# 105 cassette/chain with Ultegra crankset?



## jpatkinson (Jun 10, 2007)

I have a four-year-old Lemond Sarthe which has an Ultegra compact crankset. My LBS suggested I replace the rear cassette to "match" the replacement chain, since the old chain (actually my second) is near the end of it's life. Since I have an Ultegra crankset (and rear derailleur), should I just get the Ultegra cassette/chain, or will the 105 work okay? Thanks for helping clarify, if you have the time! - JP


----------



## frdfandc (Nov 27, 2007)

You can use either. 105 cassette and 105 chain, 105 cassette and Ultegra chain, Ultegra cassette and 105 chain, Ultegra cassette and Ultegra chain.
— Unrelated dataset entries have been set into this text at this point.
-- ==== Sys2Proof/Laws/State.lean ====
section
/-! SUPPORT. What each named update of the state leaves alone, field by field, and what a sparse table gives back
after a write. -/

namespace Sys2Proof.Machine

open Sys2Proof

/-! ### State.setFrame -/

@[simp] theorem State.setFrame_mem (s : State) (k : Nat) (f : Frame) : (s.setFrame k f).mem = s.mem := rfl
@[simp] theorem State.setFrame_bad (s : State) (k : Nat) (f : Frame) : (s.setFrame k f).bad = s.bad := rfl
@[simp] theorem State.setFrame_cores (s : State) (k : Nat) (f : Frame) : (s.setFrame k f).cores = s.cores := rfl
@[simp] theorem State.setFrame_homes (s : State) (k : Nat) (f : Frame) : (s.setFrame k f).homes = s.homes := rfl
@[simp] theorem State.setFrame_dies (s : State) (k : Nat) (f : Frame) : (s.setFrame k f).dies = s.dies := rfl
@[simp] theorem State.setFrame_mods (s : State) (k : Nat) (f : Frame) : (s.setFrame k f).mods = s.mods := rfl
@[simp] theorem State.setFrame_launches (s : State) (k : Nat) (f : Frame) : (s.setFrame k f).launches = s.launches := rfl
@[simp] theorem State.setFrame_barriers (s : State) (k : Nat) (f : Frame) : (s.setFrame k f).barriers = s.barriers := rfl
@[simp] theorem State.setFrame_gangs (s : State) (k : Nat) (f : Frame) : (s.setFrame k f).gangs = s.gangs := rfl
@[simp] theorem State.setFrame_leases (s : State) (k : Nat) (f : Frame) : (s.setFrame k f).leases = s.leases := rfl
@[simp] theorem State.setFrame_pushes (s : State) (k : Nat) (f : Frame) : (s.setFrame k f).pushes = s.pushes := rfl
@[simp] theorem State.setFrame_cmds (s : State) (k : Nat) (f : Frame) : (s.setFrame k f).cmds = s.cmds := rfl
@[simp] theorem State.setFrame_locks (s : State) (k : Nat) (f : Frame) : (s.setFrame k f).locks = s.locks := rfl
@[simp] theorem State.setFrame_fgroups (s : State) (k : Nat) (f : Frame) : (s.setFrame k f).fgroups = s.fgroups := rfl
@[simp] theorem State.setFrame_holds (s : State) (k : Nat) (f : Frame) : (s.setFrame k f).holds = s.holds := rfl
@[simp] theorem State.setFrame_net (s : State) (k : Nat) (f : Frame) : (s.setFrame k f).net = s.net := rfl
@[simp] theorem State.setFrame_words (s : State) (k : Nat) (f : Frame) : (s.setFrame k f).words = s.words := rfl
@[simp] theorem State.setFrame_evq (s : State) (k : Nat) (f : Frame) : (s.setFrame k f).evq = s.evq := rfl
@[simp] theorem State.setFrame_clk (s : State) (k : Nat) (f : Frame) : (s.setFrame k f).clk = s.clk := rfl
@[simp] theorem State.setFrame_cur (s : State) (k : Nat) (f : Frame) : (s.setFrame k f).cur = s.cur := rfl
@[simp] theorem State.setFrame_note (s : State) (k : Nat) (f : Frame) : (s.setFrame k f).note = s.note := rfl
@[simp] theorem State.setFrame_nextId (s : State) (k : Nat) (f : Frame) : (s.setFrame k f).nextId = s.nextId := rfl
@[simp] theorem State.setFrame_turns (s : State) (k : Nat) (f : Frame) : (s.setFrame k f).turns = s.turns := rfl
@[simp] theorem State.setFrame_outs (s : State) (k : Nat) (f : Frame) : (s.setFrame k f).outs = s.outs := rfl

/-! ### State.updFrame -/

@[simp] theorem State.updFrame_mem (s : State) (k : Nat) (h : Frame → Frame) : (s.updFrame k h).mem = s.mem := rfl
@[simp] theorem State.updFrame_bad (s : State) (k : Nat) (h : Frame → Frame) : (s.updFrame k h).bad = s.bad := rfl
@[simp] theorem State.updFrame_cores (s : State) (k : Nat) (h : Frame → Frame) : (s.updFrame k h).cores = s.cores := rfl
@[simp] theorem State.updFrame_homes (s : State) (k : Nat) (h : Frame → Frame) : (s.updFrame k h).homes = s.homes := rfl
@[simp] theorem State.updFrame_dies (s : State) (k : Nat) (h : Frame → Frame) : (s.updFrame k h).dies = s.dies := rfl
@[simp] theorem State.updFrame_mods (s : State) (k : Nat) (h : Frame → Frame) : (s.updFrame k h).mods = s.mods := rfl
@[simp] theorem State.updFrame_launches (s : State) (k : Nat) (h : Frame → Frame) : (s.updFrame k h).launches = s.launches := rfl
@[simp] theorem State.updFrame_barriers (s : State) (k : Nat) (h : Frame → Frame) : (s.updFrame k h).barriers = s.barriers := rfl
@[simp] theorem State.updFrame_gangs (s : State) (k : Nat) (h : Frame → Frame) : (s.updFrame k h).gangs = s.gangs := rfl
@[simp] theorem State.updFrame_leases (s : State) (k : Nat) (h : Frame → Frame) : (s.updFrame k h).leases = s.leases := rfl
@[simp] theorem State.updFrame_pushes (s : State) (k : Nat) (h : Frame → Frame) : (s.updFrame k h).pushes = s.pushes := rfl
@[simp] theorem State.updFrame_cmds (s : State) (k : Nat) (h : Frame → Frame) : (s.updFrame k h).cmds = s.cmds := rfl
@[simp] theorem State.updFrame_locks (s : State) (k : Nat) (h : Frame → Frame) : (s.updFrame k h).locks = s.locks := rfl
@[simp] theorem State.updFrame_fgroups (s : State) (k : Nat) (h : Frame → Frame) : (s.updFrame k h).fgroups = s.fgroups := rfl
@[simp] theorem State.updFrame_holds (s : State) (k : Nat) (h : Frame → Frame) : (s.updFrame k h).holds = s.holds := rfl
@[simp] theorem State.updFrame_net (s : State) (k : Nat) (h : Frame → Frame) : (s.updFrame k h).net = s.net := rfl
@[simp] theorem State.updFrame_words (s : State) (k : Nat) (h : Frame → Frame) : (s.updFrame k h).words = s.words := rfl
@[simp] theorem State.updFrame_evq (s : State) (k : Nat) (h : Frame → Frame) : (s.updFrame k h).evq = s.evq := rfl
@[simp] theorem State.updFrame_clk (s : State) (k : Nat) (h : Frame → Frame) : (s.updFrame k h).clk = s.clk := rfl
@[simp] theorem State.updFrame_cur (s : State) (k : Nat) (h : Frame → Frame) : (s.updFrame k h).cur = s.cur := rfl
@[simp] theorem State.updFrame_note (s : State) (k : Nat) (h : Frame → Frame) : (s.updFrame k h).note = s.note := rfl
@[simp] theorem State.updFrame_nextId (s : State) (k : Nat) (h : Frame → Frame) : (s.updFrame k h).nextId = s.nextId := rfl
@[simp] theorem State.updFrame_turns (s : State) (k : Nat) (h : Frame → Frame) : (s.updFrame k h).turns = s.turns := rfl
@[simp] theorem State.updFrame_outs (s : State) (k : Nat) (h : Frame → Frame) : (s.updFrame k h).outs = s.outs := rfl

/-! ### State.updMy -/

@[simp] theorem State.updMy_mem (s : State) (h : Frame → Frame) : (s.updMy h).mem = s.mem := rfl
@[simp] theorem State.updMy_bad (s : State) (h : Frame → Frame) : (s.updMy h).bad = s.bad := rfl
@[simp] theorem State.updMy_cores (s : State) (h : Frame → Frame) : (s.updMy h).cores = s.cores := rfl
@[simp] theorem State.updMy_homes (s : State) (h : Frame → Frame) : (s.updMy h).homes = s.homes := rfl
@[simp] theorem State.updMy_dies (s : State) (h : Frame → Frame) : (s.updMy h).dies = s.dies := rfl
@[simp] theorem State.updMy_mods (s : State) (h : Frame → Frame) : (s.updMy h).mods = s.mods := rfl
@[simp] theorem State.updMy_launches (s : State) (h : Frame → Frame) : (s.updMy h).launches = s.launches := rfl
@[simp] theorem State.updMy_barriers (s : State) (h : Frame → Frame) : (s.updMy h).barriers = s.barriers := rfl
@[simp] theorem State.updMy_gangs (s : State) (h : Frame → Frame) : (s.updMy h).gangs = s.gangs := rfl
@[simp] theorem State.updMy_leases (s : State) (h : Frame → Frame) : (s.updMy h).leases = s.leases := rfl
@[simp] theorem State.updMy_pushes (s : State) (h : Frame → Frame) : (s.updMy h).pushes = s.pushes := rfl
@[simp] theorem State.updMy_cmds (s : State) (h : Frame → Frame) : (s.updMy h).cmds = s.cmds := rfl
@[simp] theorem State.updMy_locks (s : State) (h : Frame → Frame) : (s.updMy h).locks = s.locks := rfl
@[simp] theorem State.updMy_fgroups (s : State) (h : Frame → Frame) : (s.updMy h).fgroups = s.fgroups := rfl
@[simp] theorem State.updMy_holds (s : State) (h : Frame → Frame) : (s.updMy h).holds = s.holds := rfl
@[simp] theorem State.updMy_net (s : State) (h : Frame → Frame) : (s.updMy h).net = s.net := rfl
@[simp] theorem State.updMy_words (s : State) (h : Frame → Frame) : (s.updMy h).words = s.words := rfl
@[simp] theorem State.updMy_evq (s : State) (h : Frame → Frame) : (s.updMy h).evq = s.evq := rfl
@[simp] theorem State.updMy_clk (s : State) (h : Frame → Frame) : (s.updMy h).clk = s.clk := rfl
@[simp] theorem State.updMy_cur (s : State) (h : Frame → Frame) : (s.updMy h).cur = s.cur := rfl
@[simp] theorem State.updMy_note (s : State) (h : Frame → Frame) : (s.updMy h).note = s.note := rfl
@[simp] theorem State.updMy_nextId (s : State) (h : Frame → Frame) : (s.updMy h).nextId = s.nextId := rfl
@[simp] theorem State.updMy_turns (s : State) (h : Frame → Frame) : (s.updMy h).turns = s.turns := rfl
@[simp] theorem State.updMy_outs (s : State) (h : Frame → Frame) : (s.updMy h).outs = s.outs := rfl
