-- ==== Sys2Proof/Laws/PerInstr.lean ====
section
/-! SUPPORT. What holds of every instruction, one lemma for each constructor. -/

namespace Sys2Proof

theorem Reg.code_lt (r : Reg) : r.code < 32 := by
  cases r with
  | g n => exact Nat.lt_trans n.isLt (by decide)
  | port p => cases p <;> decide
  | z => decide

theorem VSrc.code_lt (r : VSrc) : r.code < 32 := by
  cases r with
  | v n => exact Nat.lt_trans n.isLt (by decide)
  | g n => have := n.isLt; simp only [VSrc.code]; omega

theorem FFmt.code_lt (f : FFmt) : f.code < 4 := by cases f <;> decide
theorem Rnd.code_lt (r : Rnd) : r.code < 5 := by cases r <;> decide
theorem CvtTy.code_lt (t : CvtTy) : t.code < 12 := by cases t <;> decide
theorem VTy.code_lt (t : VTy) : t.code < 6 := by cases t <;> decide
theorem VSize.code_lt (s : VSize) : s.code < 3 := by cases s <;> decide
theorem Scope.code_lt (s : Scope) : s.code < 7 := by cases s <;> decide
theorem CmpCond.code_lt (c : CmpCond) : c.code < 6 := by cases c <;> decide
theorem BrCond.code_lt (c : BrCond) : c.code < 8 := by cases c <;> decide
theorem SReg.code_lt (r : SReg) : r.code < 12 := by cases r <;> decide

end Sys2Proof

namespace Sys2Proof.Laws.Fits

/-- R174: the instruction's encoding fits the word, so that the encoder drops no bit of it. -/
def Statement (i : Instr) : Prop := ∀ n, encodeNat i = some n → n < 2 ^ 32

theorem fits {i : Instr} {m : Nat} (h : encodeNat i = some m) (hm : m < 2 ^ 32) : Statement i :=
  fun _ hn => Option.some.inj (h.symm.trans hn) ▸ hm

theorem noWord {i : Instr} (h : encodeNat i = none) : Statement i :=
  fun _ hn => absurd (h.symm.trans hn) nofun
Doesn't matter. Just use what fits your wallet.


----------



## twin001 (Jul 24, 2011)

I am currently running an Ultegra 53/39 with a 105 chain and 105 12-27 cassette....works great.


----------



## tihsepa (Nov 27, 2008)

I have a 105 drivetrain with a DA chain and BB. It works.


----------



## jpatkinson (Jun 10, 2007)

twin001 said:


> I am currently running an Ultegra 53/39 with a 105 chain and 105 12-27 cassette....works great.


Thanks, everyone! I am switching from 12-25 rear to get ^ (that) cassette + chain, and will continue running 50/34 on the front (San Francisco hills and weak legs!).


----------



## Mr. Versatile (Nov 24, 2005)

Makes no difference. They'll all work perfectly with each other.


----------